Our first glimpse of Silver City looked like a field of stars in the valley below us, a welcome sight after the winding mountain roads through Gila Forest with only our headlights and the occasional, distant lightning for illumination. The rainy drive had been a little stressful but uneventful, except for the beautiful fox who ran into the road which we barely missed. We drove through town and found the Walmart, our new home away from home, and the parking lot was not very bright but filled with many RVs, both good signs.

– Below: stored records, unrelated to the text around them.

/-- R184 to R187, R189. -/
def Obligations.LendingAndBorrowing : Prop :=
  ∀ (s : State), s.inReset = false →
    (∀ (i : Fin 16) a e c,
      let node := s.fd (Fd.TIER_PEER_NODE i)
      s.flag Fd.TIER_CTL_LEND = true →
      ((List.range 16).map (fun j => (s.tier.lendTurn + j) % 16)).find? (fun j => s.flag (Fd.TIER_PEER_LEND_TO j)) = some i.val →
      (∀ x ∈ s.tier.lent, x.2.estate ≠ .offered) → (s.fd Fd.TIER_LEND_CTL_RESERVE_GIB + 1) * 2 ^ 30 ≤ s.freeTier2 →
      s.lentOut < s.fd Fd.TIER_LEND_CTL_MAX_GIB → s.freeExtent = some a → (List.range 512).find? (fun e => (s.lentX e).isNone) = some e →
      s.conduitToNode node = some c → s.sends c → (Instr.offerSend i).gives s fun t =>
        t.lentX e = some ⟨.offered, node, 0, a * 2048, [], none, false, c, false, none, false⟩ ∧ (∀ j, j ≠ e → t.lentX j = s.lentX j) ∧
        tfind t.tier.hbmUsed a = some 524288 ∧ t.tier.lendTurn = (i.val + 1) % 16 ∧
        s.sentAll c [(0x1A, lendPayload 1 0 e 0 (a * 2048) 0 false [])] t ∧ s.only [.tier, .trl] t) ∧
    (s.flag Fd.TIER_CTL_LEND = false → ∀ i, (Instr.offerSend i).gives s fun t => s.only [] t) ∧
    (∀ (ext : Fin 512) x, s.lentX ext.val = some x →
      (∀ d, x.deadline = some d → x.estate = .recalling → x.late = false → d ≤ s.usec → (Instr.recallDeadline ext).gives s fun t =>
        t.lentX ext.val = some { x with late := true } ∧ t.fd Fd.TIER_ERR_RECALL_LATE = 1 ∧ s.only [.csr, .tier] t ∧
        s.regsBut [Reg.TIER_ERR] t) ∧
      (∀ ep, x.lostEpoch = some ep →
        (s.epochClear ep = false → (Instr.extentReclaim ext).gives s fun t => s.only [] t) ∧
        (s.epochClear ep = true → x.frames = [] → (Instr.extentReclaim ext).gives s fun t =>
          t.lentX ext.val = none ∧ tfind t.tier.hbmUsed (x.base / 2048) = none ∧ s.only [.hbm, .tier] t ∧
          s.hbmBut (x.base / 2048 * 2048) ((tfind s.tier.hbmUsed (x.base / 2048)).getD 0 * 2048) t) ∧
        (s.epochClear ep = true → s.tier.lent = [(ext.val, x)] → s.hb.jobs = [] → s.pgt.reclaim = [] → twf x.frames = true → x.frames ≠ [] →
          (Instr.extentReclaim ext).gives s fun t =>
            t.hb.jobs.map (·.use) = x.frames.map (fun f => .zeroLent ext.val f.1) ∧ s.only [.hb] t))) ∧
    (∀ (v : Word),
      (bits v.toNat 9 9 = 0 → ∀ x, s.lentX (bits v.toNat 8 0) = some x → (Instr.tierExtSnapshot v).gives s fun t =>
        t.reg Reg.TIER_EXT_INFO = ((x.frames.foldl (fun n (p : Nat × Nat) => n + p.2) 0) * 2 / 1024 * 2 ^ 28 + x.estate.code * 2 ^ 24 +
          x.part * 2 ^ 20 + x.node) % 2 ^ 64 ∧ s.only [.csr] t ∧ s.regsBut [Reg.TIER_EXT_SEL, Reg.TIER_EXT_INFO] t) ∧
      (bits v.toNat 9 9 = 1 → s.tier.borrowed[bits v.toNat 8 0]? = none → (Instr.tierExtSnapshot v).gives s fun t =>
        t.reg Reg.TIER_EXT_INFO = 0 ∧ s.only [.csr] t)) ∧
    (s.fd Fd.TIER_WATER_LOW_MIB * 2 ^ 20 > s.freeTier2 → (∃ e ∈ s.tier.lent, e.2.estate = .active) → twf s.tier.lent = true →
      Instr.recallStart.gives s fun t =>
        let used := fun (x : Extent) => x.frames.foldl (fun n (p : Nat × Nat) => n + p.2) 0
        let ms := max 1 (s.fd Fd.TIER_LEND_CTL_RECALL_MS)
        ∃ e x, s.lentX e = some x ∧ x.estate = .active ∧ (∀ y ∈ s.tier.lent, y.2.estate = .active → used x ≤ used y.2) ∧
          t.lentX e = some { x with
            estate := .recalling
            deadline := some (s.usec + ms * 1000) } ∧ (∀ j, j ≠ e → t.lentX j = s.lentX j) ∧
          (∀ c, s.conduitTo x.node x.part = some c → s.sends c → s.sentAll c [(0x1A, lendPayload 2 x.part e 0 0 ms false [])] t) ∧
          s.only [.csr, .tier, .trl] t ∧ s.regsBut [Reg.TIER_ERR] t) ∧
    (∀ (c : Conduit) (q : W32) (p : List Byte), s.sends c.val → s.pgt.ops = [] → s.pgt.copies = [] → s.cust.held = [] →
      let k := borrowKey (s.peerOf c.val) (lext p)
      (lendOk p = true → ltype p = 1 → lat p 1 1 < 16 →
        (∀ i part, s.peerEntry (s.peerOf c.val) = some i → s.neediest (s.borrowParts i) = some part → s.flag Fd.TIER_CTL_BORROW = true →
          s.tier.borrowed.length < 512 → lat p 8 8 % 2 ^ 30 = 0 → (Instr.lendOffer c q p).gives s fun t =>
            t.tier = { s.tier with
              borrowed := tset s.tier.borrowed k ⟨.active, s.peerOf c.val, part, lat p 8 8, [], none, false, c.val, false, none, false⟩ } ∧
            s.answered c.val q.toNat stOK (le 1 part) t ∧ s.only [.tier, .trl] t) ∧
        (s.peerEntry (s.peerOf c.val) = none → (Instr.lendOffer c q p).gives s fun t =>
          s.answered c.val q.toNat stQUOTA [] t ∧ s.only [.trl] t)) ∧
      (lendOk p = false → (Instr.lendOffer c q p).gives s fun t => s.answered c.val q.toNat stFORMAT [] t ∧ s.only [.trl] t) ∧
      (∀ a, lat p 11 1 < 6 → lat p 8 2 < 512 → lat p 10 1 = s.partOf c.val → lat p 10 1 < 16 → p.length = 32 + lat p 12 4 →
        lat p 20 4 = 0 → lat p 24 8 = 0 → lat p 12 4 ≤ frameUnits (lat p 11 1) * 2048 → crc32c (p.drop 32) = lat p 16 4 →
        s.storeAt (s.peerOf c.val) (lat p 10 1) (lat p 8 2) (frameUnits (lat p 11 1)) = (stOK, some a) →
        a * 2048 + lat p 12 4 ≤ hbmBytes → (Instr.leapPush c q p).gives s fun t =>
          t.hbmRead (a * 2048) (lat p 12 4) = p.drop 32 ∧ s.hbmBut (a * 2048) (lat p 12 4) t ∧
          (t.lentX (lat p 8 2)).map (·.frames) = (s.lentX (lat p 8 2)).map (fun x => tset x.frames a (frameUnits (lat p 11 1))) ∧
          s.answered c.val q.toNat stOK (le 8 a) t ∧ s.only [.hbm, .tier, .trl] t) ∧
      (∀ l x, lat p 11 1 / 8 % 2 = 1 → lat p 0 8 < 2 ^ 63 → s.leap (lat p 0 8) = some l → s.desc (lat p 0 8) = some x → l.content = none →
        l.bad = false → l.dst = .hbm → s.tier.faults = [] → (Instr.leapPush c q p).gives s fun t =>
          (if p.length = 32 + lat p 12 4 ∧ crc32c (p.drop 32) = lat p 16 4 then
            t.leap (lat p 0 8) = some { l with content := some (p.drop 32) } else t.leap (lat p 0 8) = some { l with bad := true }) ∧
          s.only [.tier, .trl] t) ∧
      (lat p 11 1 < 6 → lat p 8 2 < 512 → lat p 10 1 < 16 → p.length = 32 → lat p 20 4 = 0 →
        lat p 12 4 ≤ frameUnits (lat p 11 1) * 2048 → s.lockedAt (lat p 24 8 * 2048) (lat p 12 4) = false → (Instr.leapPull c q p).gives s fun t =>
          let f := lat p 24 8
          let data := s.hbmRead (f * 2048) (lat p 12 4)
          (if lat p 10 1 = s.partOf c.val ∧ (s.lentAt (s.peerOf c.val) (lat p 10 1) f (frameUnits (lat p 11 1))).isSome = true then
            s.sentAll c.val [(0x19, leapHeader (lat p 0 8) (lat p 8 2) (lat p 10 1) (lat p 11 1) data.length (crc32c data) f true ++ data)] t
          else s.answered c.val q.toNat stBOUNDS [] t) ∧ s.only [.trl] t) ∧
      (lendOk p = true → ltype p = 4 → ∀ x, s.lentX (lext p) = some x → x.node = s.peerOf c.val → (Instr.lendRelease c q p).gives s fun t =>
        (∃ l, t.pgt = { s.pgt with reclaim := s.pgt.reclaim ++ l } ∧
          ∀ r ∈ l, r.epoch = s.pgt.epoch ∧ ∃ i < lat p 18 2, r.loc = some ⟨.lent, s.node, lat p (32 + 8 * i) 8⟩ ∧
            (tfind x.frames (lat p (32 + 8 * i) 8)).isSome = true) ∧
        (∀ i < lat p 18 2, (tfind x.frames (lat p (32 + 8 * i) 8)).isSome = true →
          ∃ r ∈ t.pgt.reclaim, r.loc = some ⟨.lent, s.node, lat p (32 + 8 * i) 8⟩) ∧ s.only [.pgt, .trl] t) ∧
      (lendOk p = true → ltype p = 2 → ∀ x, s.tier.borrowed = [(k, x)] → x.estate = .active →
        ((∃ y ∈ s.pgt.descs, y.2.loc.tier = .lent ∧ y.2.loc.node = x.node ∧ x.base ≤ y.2.loc.frame * 2048 ∧
            y.2.loc.frame * 2048 < x.base + 2 ^ 30) → (Instr.lendRecall c q p).gives s fun t =>
          t.tier.borrowed = [(k, { x with
            estate := .recalling
            deadline := some (s.usec + lat p 16 2 * 1000) })] ∧ s.only [.tier, .trl] t) ∧
        (s.pgt.descs = [] → s.tier.leaps = [] → s.pgt.reclaim = [] → s.pushOpen k = false → s.conduitTo x.node x.part = some c.val → (Instr.lendRecall c q p).gives s fun t =>
          t.tier.borrowed = [] ∧ s.sentAll c.val [(0x1A, lendPayload 3 x.part (k % 512) 0 0 0 false [])] t ∧ s.only [.tier, .trl] t)) ∧
      (lendOk p = true → ltype p = 3 → ∀ x, s.lentX (lext p) = some x → x.node = s.peerOf c.val →
        (x.frames ≠ [] → (Instr.lendReturn c q p).gives s fun t =>
          t.lentX (lext p) = some { x with
            returned := true
            estate := .returning } ∧ s.only [.tier, .trl] t) ∧
        (x.frames = [] → (Instr.lendReturn c q p).gives s fun t =>
          t.lentX (lext p) = none ∧ tfind t.tier.hbmUsed (x.base / 2048) = none ∧ s.only [.hbm, .tier, .trl] t)) ∧
      (lendOk p = true → ltype p = 5 → ∀ x v, s.lentX (lext p) = some x → x.node = s.peerOf c.val → x.part = lpart p → x.estate = .active →
        s.conduitToNode (lat p 4 4) = some v → v ≠ c.val → s.sends v → (Instr.lendReassign c q p).gives s fun t =>
          t.lentX (lext p) = some { x with node := lat p 4 4 } ∧
          s.sentAll v [(0x1A, lendPayload 1 x.part (lext p) 0 x.base 0 true [])] t ∧ s.answered c.val q.toNat stOK [] t ∧
          s.only [.tier, .trl] t))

On Tuesday morning we got to see Silver City in daylight, and drove to the historic downtown. Fun fact: the downtown is centered around Bullard street, not Main Street, because last century in the town’s frontier boomtown days, mining and ranching created enough erosion that when the summer rains came flash floods washed Main Street away. Now “The Big Ditch” runs behind (and below) the shops and galleries on Bullard and serves as a park. This is the kind of quirky, old west mountain town vibe Silver City gives off. Unfortunately it was cold and raining so we didn’t get to experience much.

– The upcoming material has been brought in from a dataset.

-- ==== Sys2Proof/Laws/State.lean ====
section
/-! SUPPORT. What each update of the state leaves of each field. -/

namespace Sys2Proof.Machine

variable (s : State)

After a coffee shop planning session, where we noticed the small town Cheers, everybody knows your name cast of regulars come through, we got set up at the local KOA. It was our first time going to one and it was nice enough, a campsite with WiFi and hot showers for twenty bucks is definitely worth it some times. Then we were off to The City of Rocks, a huge outcropping of volcanic stones. We watched the edutainment VHS circa 1991 at the visitors’ center and the rain picked up. We decided to stay dry and just take the perimeter road around the place. Kate jumped out for a photo op and startled something, maybe a bobcat, trying to stay dry like we were.
Back in town we decided we’d had enough adventure and did a pizza and a movie date. It is funny how simple luxuries can feel so decadent, and eating Dominoes in the car while streaming District 9 on a phone felt like the high life. We bundled up and spent our coldest night yet in the tent, listening to the rain turn to sleet. I woke up in the middle of the night wondering why the tent’s sides looked like they were sagging inwards, and figured out it was because they were doing just that under the weight of snow. I periodically shook the snow off, though the weight and the wind pulled a stake out and the side that was our headboard kept bulging in.
When the sun came up and we braved the cold world outside I expected we’d been through a small blizzard, but there was maybe half an inch of snow on the ground. That was enough to stop us from going to the Gila Cliff Dwellings as planned though, so we found another wonderful coffee shop and made friends with some fellow travelers from Texas. I took a picture of the bathroom decked out in eastern wisdom in homage to Jesse’s Banos Around the World.
Even though the weather kept us from getting the full experience we really liked Silver City, a town with a lot of charm and character, and one that still felt like a place people actually live in. With a population barely twice its elevation, it is also a gateway town for the Continental Divide Trail. I daydreamed about attempting another thru hike, or maybe opening a hiker hostel, but not today. I turned to Kate and asked “how often do you get to say “It’s cold here, let’s just go to Tucson’?” And off we went. What a life.